J_{\mathrm{PDPO}} (\theta) =

\mathbb{E}_{x} \mathbb{E}_{y, y’ \sim p_{\theta}(\cdots | x)} \left[

\mathcal{L}_{\mathrm{dpo}}(\theta)

\right] =

\sum_{x} p(x)

\sum_{y, y’} p_{\theta}(y|x) p_{\theta}(y’|x) \mathcal{L}_{\mathrm{dpo}}(\theta).

\]

the main difference is that we are not using a fixed set of triplets drawn from $p_0$ but we use the samples drawn from the latest model $p_{\theta}$. This makes perfect sense, since responses we care about are those that we are more likely to draw from the trained model $p_{\theta}$. let’s now look at the gradient of this proper loss $J_{\mathrm{proper}}$ with respect to $\theta$ here.

\[

\begin{array}{rl}

\nabla J_{\mathrm{PDPO}}

=&

\nabla \mathbb{E}_x

\mathbb{E}_{y, y’ \sim p_{\theta}(\cdot|x)} \left[ \mathcal{L}_{\mathrm{dpo}}(\theta)\right]

\\

=&

\mathbb{E}_x

\mathbb{E}_{y, y’ \sim p_{\theta}(\cdot|x)}

\left[

\mathcal{L}_{\mathrm{dpo}}(y, y’, x)

\nabla_{\theta} (\mathcal{L}_{\mathrm{NLL}}(y, x) + \mathcal{L}_{\mathrm{NLL}}(y’, x))

+

\nabla_{\theta} \mathcal{L}_{\mathrm{dpo}}(y, y’, x)

\right],

\end{array}

\]

where we use a couple of tricks for computing the derivative, such as $\nabla (a \cdot b) = (\nabla a) b + a (\nabla b)$ and the log-derivative trick ($\nabla a = a \nabla \log a$). we use $\mathcal{L}_{\mathrm{NLL}}(y, x)$ as a short-hand notation of $- \log p_{\theta}(y|x)$.

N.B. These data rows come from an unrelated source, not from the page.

-- ==== Sys2Proof/Tests/Slice0.lean ====
section
/-!
SUPPORT. Slice0.lean: commands that WellFormed refuses, states that meet the hypotheses of the statements, and small tests whose
expected values come from the spec.
-/
namespace Sys2Proof.Tests
open Sys2Proof.Machine

set_option Elab.async false

/-! ### States, messages and engines for the tests -/

/-- A state with some register fields at other values. -/
def at_ (l : List (Fld × Nat)) (s : State := State.reset) : State := l.foldl (fun s p => s.set p.1 p.2) s

/-- A message from CAN channel 0 for an endpoint, with its CRC, tag 7 and SEQ 5. -/
def say (op : Nat) (ep : Fin 17) (payload : List Nat) : Msg :=
  let m : Msg := { ep := ep, src := .can 0, version := 1, flags := 6, group := .ofNat 8 (groupByte ep), seq := 5,
                   len := .ofNat 16 payload.length, tag := 7, crc := 0, payload := payload.map (BitVec.ofNat 8) }
  { m with crc := .ofNat 32 (msgCrc op m) }

/-- Sessions with CAN channel 0 at the device endpoint and at group 0. -/
def talk (l : List (Fld × Nat)) : State :=
  { at_ ([(Reg.ETH_DEV_SRC_KIND 0, 2), (Reg.SYS_BXP_SESSION_OPEN 0, 1), (Reg.SYS_BXP_SESSION_TAG 0, 7), (Reg.SYS_BXP_SESSION_OPEN 16, 1),
      (Reg.SYS_BXP_SESSION_TAG 16, 7)] ++ l) with sess := [(0, { src := .can 0 }), (16, { src := .can 0 })] }

/-- Engine 16 is ACTIVE for group 15 and stands as `x`. -/
def code (x : EngX) (l : List (Fld × Nat) := []) : State :=
  { at_ ([(Reg.ENG_STATE_STATE 16, esActive), (Reg.ENG_STATE_GROUP 16, 15), (Reg.ENG_STATE_GVALID 16, 1), (Reg.GRP_ENGINE 15, 16),
      (Reg.GRP_ENG_CFG_SERVED 15, 1)] ++ l) with eng := [(16, x)] }

/-- A run that stands at the last word but one of PM, with pointers into the last words of DM. -/
def runX : EngX := { running := true, fastDone := false, pc := 8190, d := Vector.replicate 8 0x80000000, p := Vector.replicate 8 0x1FFF }

/-- The checks that make a message accepted, as one decidable statement. -/
theorem accepted_of {s : State} {op : Nat} {m : Msg} (h : s.awake = true ∧ s.live = true ∧ s.route m = m ∧ m.version = 1 ∧
    m.crc.toNat = msgCrc op m ∧ m.len.toNat = m.payload.length ∧ m.payload.length ≤ 1400 ∧ m.flags.toNat < 8 ∧
    (bit m.flags.toNat 1 = true ∧ bit m.flags.toNat 2 = true) ∧ m.group.toNat = groupByte m.ep ∧ (m.ep.val = 16 → s.listed m.src = true) ∧
    op ∈ knownOps ∧ (m.ep.val < 16 → op ∉ deviceOps) ∧ (m.ep.val = 16 → op ∉ groupOps) ∧ s.awaitCount m.ep < 32 ∧
    (1 < op → s.inSession m = true) ∧ (1 < op → s.get (Reg.SYS_BXP_LAST_SEQ m.ep) < m.seq.toNat) ∧ lengthOk op m = true ∧
    fieldBad op m (s.consume op m) = none) : Accepted s op m := by
  obtain ⟨h1, h2, h3, h4, h5, h6, h7, h8, h9, h10, h11, h12, h13, h14, h15, h16, h17, h18, h19⟩ := h
  exact ⟨h1, h2, h3, h4, h5, h6, h7, h8, h9, h10, h11, h12, h13, h14, h15, h16, h17, h18, h19⟩

/-- The invariant of a state in whose present clock no event has been posted, as one decidable statement. -/
theorem inv_of {s : State} (h : Memory.wf s.mem = true ∧ SMap.wf regReset s.regs = true ∧ SMap.wf (fun _ => {}) s.eng = true ∧
    SMap.wf (fun _ => {}) s.grp = true ∧ SMap.wf (fun _ => {}) s.axis = true ∧ SMap.wf (fun _ => {}) s.cur = true ∧
    SMap.wf (fun _ => {}) s.clave = true ∧ SMap.wf (fun _ => {}) s.ho = true ∧ SMap.wf (fun _ => {}) s.snare = true ∧
    SMap.wf (fun _ => {}) s.fb = true ∧ SMap.wf (fun _ => {}) s.echo = true ∧ SMap.wf (fun _ => {}) s.can = true ∧
    SMap.wf (fun _ => {}) s.sess = true ∧ SMap.wf (fun _ => {}) s.holds = true ∧ SMap.wf (fun _ => 255) s.flash.cells = true ∧
    SMap.wf (fun _ => holderFree) s.pool.owner = true ∧ SMap.wf (fun _ => 0) s.pool.grants = true ∧
    SMap.wf (fun _ => 0) s.pool.written = true ∧ SMap.wf (fun _ => {}) s.field.pu = true ∧ SMap.wf (fun _ => {}) s.eth.ports = true ∧
    SMap.wf bucketReset s.eth.bucket = true ∧ evqUsed s.led.evq ≤ 1022 ∧ s.bk.fifo.length ≤ 8) (t : s.led.turn = none) : s.Inv := by
  obtain ⟨h1, h2, h3, h4, h5, h6, h7, h8, h9, h10, h11, h12, h13, h14, h15, h16, h17, h18, h19, h20, h21, h22, h23⟩ := h
  exact ⟨h1, h2, h3, h4, h5, h6, h7, h8, h9, h10, h11, h12, h13, h14, h15, h16, h17, h18, h19, h20, h21, h22,
    fun u hu => by (rw [t] at hu; cases hu), h23⟩

/-! ### Commands that no transport delivers -/

theorem test_wf_long_udp : (Instr.ping { say 1 0 [] with src := .udp 0 0 0, payload := List.replicate 1457 0 }).wf = false := by
  simp [Instr.wf, Msg.wf, -List.reduceReplicate]
theorem test_wf_long_can : (Instr.ping { say 1 0 [] with payload := List.replicate 1401 0 }).wf = false := by
  simp [Instr.wf, Msg.wf, say, -List.reduceReplicate]
theorem test_wf_phase : (Instr.imageWriteErase (say 0x7E 16 [1, 0, 0, 0])).wf = false ∧ (Instr.imageWriteBegin (say 0x7E 16 [])).wf = false ∧
    (Instr.imageWriteData (say 0x7E 16 [3])).wf = false ∧ (Instr.imageWriteCommit (say 0x7E 16 [4])).wf = false ∧
    (Instr.imageWriteAbort (say 0x7E 16 [0])).wf = false ∧ (Instr.imageWriteAbort (say 0x7E 16 [4])).wf = true := by decide +kernel
theorem test_wf_recover : (Instr.i2cXfer (say 0x74 16 [0, 1])).wf = false ∧ (Instr.i2cBusRecovery (say 0x74 16 [0, 0])).wf = false := by
  decide +kernel
theorem test_wf_i2c_length : (Instr.dormantResponderTransaction 0 (List.replicate 65536 0) 0).wf = false ∧
    (Instr.i2cSWrite 0 (List.replicate 65536 0)).wf = false := by simp [Instr.wf, -List.reduceReplicate]
theorem test_wf_address : (Instr.aliasWrite .device 0x20000000 0).wf = false ∧ (Instr.pairLowRead .device 2).wf = false ∧
    (Instr.pairLowWrite .device 1 0).wf = false ∧ (Instr.pairHighRead .device 3).wf = false ∧ (Instr.pairHighWrite .device 2 0).wf = false ∧
    (Instr.xmemScrub 0 (some 2) none).wf = false ∧ (Instr.sramScrub 0 (some 1) none).wf = false := by decide +kernel
theorem test_wf_codes : (Instr.engFail 0 0 0).wf = false ∧ (Instr.engFail 0 9 0).wf = false ∧ (Instr.hoModeWrite .device 0 3).wf = false ∧
    (Instr.canError 0 { transmitter := true, dataPhase := false, lec := 7 }).wf = false ∧ (Instr.i2cTransferDone 8 0 0 0 []).wf = false := by
  decide +kernel
theorem test_wf_frames : (Instr.ethFrameReceive 0 (List.replicate 13 0) true 0).wf = false ∧
    (Instr.ethFrameReceive 0 (List.replicate 16385 0) true 0).wf = false ∧ (Instr.icmpEchoRequest 0 0 0 0 [0, 0, 0]).wf = false ∧
    (Instr.icmpEchoRequest 0 0 0 0 (List.replicate 1497 0)).wf = false ∧ (Instr.i2cTransferDone 0 0 0 0 (List.replicate 256 0)).wf = false := by
  simp [Instr.wf, -List.reduceReplicate]
/-- A data frame of CAN. -/
def canF : CanFrame := { xtd := false, fd := false, brs := false, esi := false, rtr := false, id := 0x7FF, data := [1, 2], sof := 0 }
theorem test_wf_can : (Instr.canFrameReceive 0 { canF with id := 0x800 }).wf = false ∧
    (Instr.canFrameReceive 0 { canF with fd := true, data := List.replicate 9 0 }).wf = false ∧
    (Instr.canFrameReceive 0 { canF with data := List.replicate 9 0 }).wf = false ∧
    (Instr.canFrameReceive 0 { canF with brs := true }).wf = false ∧ (Instr.canFrameReceive 0 canF).wf = true := by decide +kernel

/-! ### The hypotheses of the statements are met -/

theorem witness_StepRunsFrontCommand : ∃ s : State, s.pending = [] := ⟨State.reset, rfl⟩

/-- Group 15 gives the last block back. -/
def giving : State :=
  { at_ [(Reg.POOL_STAT_FREE_TOTAL, 65535), (Reg.POOL_GRP_USED 15, 1)] with pool := { owner := [(65535, 15)], frees := [(15, 65535)] } }
theorem witness_EmptyQueueLetsOneClockPass :
    (State.reset.pending = [] ∧ State.reset.eth.frac = 0 ∧ State.reset.get Reg.ETH_PTP_RATE = 0 ∧ State.reset.awake = true ∧
      State.reset.pool.asks = [] ∧ State.reset.pool.frees = [] ∧ ∀ p, p < 16 → (State.reset.fbX p).check = none) ∧
    giving.pending = [] ∧ giving.awake = true ∧ giving.pool.asks = [] ∧ giving.pool.frees = [(15, 65535)] ∧ giving.owner 65535 = 15 ∧
      (∀ p, p < 16 → (giving.fbX p).check = none) ∧ giving.get Reg.POOL_STAT_FREE_TOTAL < 65536 ∧
      giving.get (Reg.POOL_GRP_USED 15) < 131072 := by decide +kernel
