-- ==== Sys2Proof/Machine/Ops.lean ====
section
/-! DEFINITION. The named operations over the byte memories and the registers, taking a fault and the return from it. -/

namespace Sys2Proof.Machine

/-! ### Byte memories (20_memory.md R50) -/

/-- How many indices a space has (20_memory.md R50). -/
def Space.size : Space → Nat
  | .rx => Config.rxCap
  | .f => Config.rxCap
  | .tx => Config.reqLen

/-- What an unlisted index reads as: nothing for RXBUF and FBUF, whose bytes reset leaves unspecified; 0x00 for TXBUF
(10_state.md R41; log 6). -/
def Space.unlisted : Space → Option Byte
  | .rx => none
  | .f => none
  | .tx => some 0x00#8

/-- The byte a command finds where a memory holds none: a free value (10_state.md R26, R28; log 7). TXBUF always holds
one. -/
def Space.unwritten : Space → Nat → Byte
  | .rx, a => Config.unwrittenRx a
  | .f, a => Config.unwrittenF a
  | .tx, _ => 0x00#8

/-- The byte listed at an index. -/
def Memory.listed : Memory → Nat → Option Byte
  | [], _ => none
  | (k, b) :: r, a => if k = a then some b else Memory.listed r a

/-- The byte a memory holds at an index, if it holds one there. -/
def Memory.read (sp : Space) (m : Memory) (a : Nat) : Option Byte :=
  (Memory.listed m a).or sp.unlisted

/-- `MemRead(S, a, 1)` (00_scope.md R11): the byte at an index of a memory. -/
def Memory.byteAt (sp : Space) (m : Memory) (a : Nat) : Byte :=
  (Memory.read sp m a).getD (sp.unwritten a)

/-- List a byte at an index, keeping the indices rising. -/
def Memory.list : Memory → Nat → Byte → Memory
  | [], a, b => [(a, b)]
  | (k, c) :: r, a, b =>
    if a < k then (a, b) :: (k, c) :: r
    else if a = k then (a, b) :: r
    else (k, c) :: Memory.list r a b

/-- Take an index off the list. -/
def Memory.unlist (m : Memory) (a : Nat) : Memory :=
  m.filter (fun c => c.1 ≠ a)

/-- `MemWrite(S, a, 1, b)` (00_scope.md R11). A byte equal to what an unlisted index reads as is not listed, so that
equal memories are equal lists. -/
def Memory.write (sp : Space) (m : Memory) (a : Nat) (b : Byte) : Memory :=
  if sp.unlisted = some b then Memory.unlist m a else Memory.list m a b

/-- `S[a : a + len bs] <- bs`: one byte after the other, the first at index `a` (20_memory.md R51). -/
def Memory.writeSeq (sp : Space) (m : Memory) (a : Nat) : List Byte → Memory
  | [] => m
  | b :: bs => Memory.writeSeq sp (Memory.write sp m a b) (a + 1) bs

/-- The memory whose bytes are `bs`, from index 0 on: what RXBUF and FBUF hold when their length is that of `bs`, the
bytes at and above it being no part of the state (10_state.md R26, R28; log 6). -/
def Memory.holding (sp : Space) (bs : List Byte) : Memory :=
  Memory.writeSeq sp [] 0 bs

/-- The canonical form: indices rising and inside the memory, and no entry equal to what an unlisted index reads as. -/
abbrev Memory.wf (sp : Space) (m : Memory) : Prop :=
  m.Pairwise (fun x y => x.1 < y.1) ∧ ∀ c ∈ m, c.1 < sp.size ∧ sp.unlisted ≠ some c.2

/-- `S[0:n]`, the first `n` bytes of a memory; an index at or above its size does not exist (20_memory.md R50; log 9). -/
def readSeq (sp : Space) (m : Memory) (n : Nat) : Except Fault (List Byte) :=
  if n ≤ sp.size then .ok ((List.range n).map (Memory.byteAt sp m)) else .error .indexOutsideMemory

/-- One byte of a memory, at an index that exists (20_memory.md R50; log 9). -/
def readAt (sp : Space) (m : Memory) (a : Nat) : Except Fault Byte :=
  if a < sp.size then .ok (Memory.byteAt sp m a) else .error .indexOutsideMemory

/-- A write of one byte, at an index that exists (20_memory.md R50; log 9). -/
def writeAt (sp : Space) (m : Memory) (a : Nat) (b : Byte) : Except Fault Memory :=
  if a < sp.size then .ok (Memory.write sp m a b) else .error .indexOutsideMemory

/-- Go on with the result of an access, or stop with its fault. -/
def access {α : Type} (x : Except Fault α) (k : α → Host.Outcome State Fault Refusal) :
    Host.Outcome State Fault Refusal :=
  match x with
  | .ok a => k a
  | .error f => .fault f

/-! ### Registers: each write of 10_state.md R20's table, by what is written together -/

/-- `CRC <- c` (10_state.md R21). -/
def Block.setCrc (b : Block) (c : Half) : Block := { b with crc := c }

/-- `V <- x` (10_state.md R22). -/
def Block.setV (b : Block) (x : Bool) : Block := { b with v := x }

/-- `ERR <- e` (10_state.md R25). -/
def Block.setErr (b : Block) (e : BitVec 4) : Block := { b with err := e }

/-- The receive buffer and its length (10_state.md R26). -/
def Block.setRx (b : Block) (m : Memory) (n : Len) : Block := { b with rxbuf := m, rxlen := n }

/-- The outcome of a scan: FOUND, the frame buffer, FLEN and FSTART (10_state.md R23, R28). -/
def Block.setFrame (b : Block) (x : Bool) (m : Memory) (n start : Len) : Block :=
  { b with found := x, fbuf := m, flen := n, fstart := start }

/-- `BADCNT <- n` (10_state.md R27). -/
def Block.setBadcnt (b : Block) (n : BitVec 32) : Block := { b with badcnt := n }

/-- The request buffer and its length (10_state.md R29). -/
def Block.setTx (b : Block) (m : Memory) (n : BitVec 4) : Block := { b with txbuf := m, txlen := n }

/-- The header of the frame decoded (10_state.md R30). -/
def Block.setRsp (b : Block) (addr func bc : Byte) : Block := { b with rspAddr := addr, rspFunc := func, rspBc := bc }

/-- `DOK <- x` (10_state.md R24). -/
def Block.setDok (b : Block) (x : Bool) : Block := { b with dok := x }

/-- The value decoded (10_state.md R31, R32). -/
def Block.setValue (b : Block) (r : Half) (w : Word) : Block := { b with raw := r, value := w }

/-- `BUFIDX <- n` (10_state.md R33). -/
def Block.setBufidx (b : Block) (n : Len) : Block := { b with bufidx := n }

/-- The machine with another block; the host's side is as before. -/
def State.setBlock (s : State) (b : Block) : State := { s with block := b }

/-- The machine with another host side; the block is as before. -/
def State.setHost (s : State) (h : HostPort) : State := { s with host := h }

/-! ### Taking a fault, and the return from it -/

/-- The code of a fault (60_exceptions.md R181). -/
def FaultCode.code : FaultCode → BitVec 4
  | .illcmd => 1#4
  | .rxovf => 2#4
  | .short => 3#4
  | .noframe => 4#4

/-- Fault entry: `ERR <- k` if `ERR = 0`, and nothing else is written (60_exceptions.md R180, R190). -/
def enterFault (s : State) (f : FaultCode) : State :=
  if s.block.err = 0#4 then s.setBlock (s.block.setErr f.code) else s

/-- `raise f` (00_scope.md R11): the command ends with the fault, and the block goes on (60_exceptions.md R180). -/
def raise (s : State) (f : FaultCode) : Host.Outcome State Fault Refusal :=
  .next (enterFault s f)

/-- Fault return: `ERR <- 0`, nothing else restored (60_exceptions.md R191). -/
def leaveFault (s : State) : State :=
  s.setBlock (s.block.setErr 0#4)

end Sys2Proof.Machine
end

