-- ==== Sys2Proof/Machine/FrameEncode.lean ====
section
/-! DEFINITION. The request encoder: `encode_read_request` and the command ENCODE (42_frame_encode.md). -/

namespace Sys2Proof.Machine

/-- The six bytes of a request before its checksum (42_frame_encode.md R130, 30_encoding.md R79). -/
def requestBody (slave : Byte) (reg : Half) : List Byte :=
  [slave, Config.func] ++ bigEndian reg ++ bigEndian Config.qty

/-- `encode_read_request(slave, reg)` (42_frame_encode.md R130). -/
def encodeReadRequest (slave : Byte) (reg : Half) : List Byte :=
  requestBody slave reg ++ checksum (requestBody slave reg)

/-- ENCODE `slave`, `reg`: `TXBUF[0:8] <- encode_read_request(slave, reg); TXLEN <- 8` (42_frame_encode.md R131). -/
def execEncode (slave : Byte) (reg : Half) (s : State) : Host.Outcome State Fault Refusal :=
  .next (s.setBlock (s.block.setTx (Memory.writeSeq .tx s.block.txbuf 0 (encodeReadRequest slave reg)) 8#4))

end Sys2Proof.Machine
end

what is interesting is that we automatically end up with two types of loss functions. the first one is the usual DPO loss. the second one is the likelihood on both desirable and undesriable responses. the second one is extremely important, since this one ensures that we are more likely to sample responses for which the first one (DPO) was optimized, after training.

now, this proper DPO loss (perhaps i can call it PDPO, since i was told we must name every single math formula in an obscure way) is not easy to minimize, as we must be able to determine which of an arbitrary pair of responses $(y, y’)$ given the query $x$ is more desirable. if $y$ is a molecular description, we would need to synthesize them and experiment with them to tell which is better. in other words, this PDPO loss is more readily usable when we have a ready and cheap way to tell the preference.

we can instead use importance sampling with the fixed set $D$ of the preference triplets $(x, y, y’)$:

\[

\nabla J_{\mathrm{PDPO}}^{\mathrm{IS}}(\theta)

\approx

\sum_{(x, y, y’) \in D}

\frac{p_\theta(y|x)}{p_0(y|x)}

\frac{p_\theta(y’|x)}{p_0(y’|x)}

\left(

\mathcal{L}_{\mathrm{dpo}}(y, y’, x)

\nabla_{\theta} (\mathcal{L}_{\mathrm{NLL}}(y, x) + \mathcal{L}_{\mathrm{NLL}}(y’, x))

+

\nabla_{\theta} \mathcal{L}_{\mathrm{dpo}}(y, y’, x)

\right).

\]

the importance weights, $\frac{p_\theta(y|x)}{p_0(y|x)}\frac{p_\theta(y’|x)}{p_0(y’|x)}$, say that we would use the pre-collected preference triplets only if they are reasonably likely under the current model $p_{\theta}$. this makes sense, as we care about the examples that are more likely to be drawn from the current model. unfortunately, this approach is not ideal, since the quality of each preference triplet becomes worse as $\theta$ drifts away.

so, what should we do? we should (1) draw triplets from the current model $p_{\theta}$ as frequently as possible based on the available resources and constraints and (2) use importance sampling $\nabla J_{\mathrm{PDPO}}^{\mathrm{IS}}(\theta)$ to update the parameters rather than the original gradient. unfortunately (1) is very difficult because it’s often really costly to measure the preference over two responses. (2) is also difficult, because the variance of this estimator will blow up quite rapidly as $\theta$ quickly evolves.

do i have any empirical evidence? unfortunately i have a dinner reservation and need to leave for the restaurant shortly.

**Acknowledgement**: i’d like to thank Richard Pang, who’s a graduating PhD student at NYU, for spending a couple of hours later afternoon on Friday to hear my rant and (then-incorrect) derivation. Also, i thank Weizhe Yuan and Angie Chen for keeping me up-to-date on mysteries and magics people perform each day finetuning language models, which serves as the constant motivation for me to think about this problem.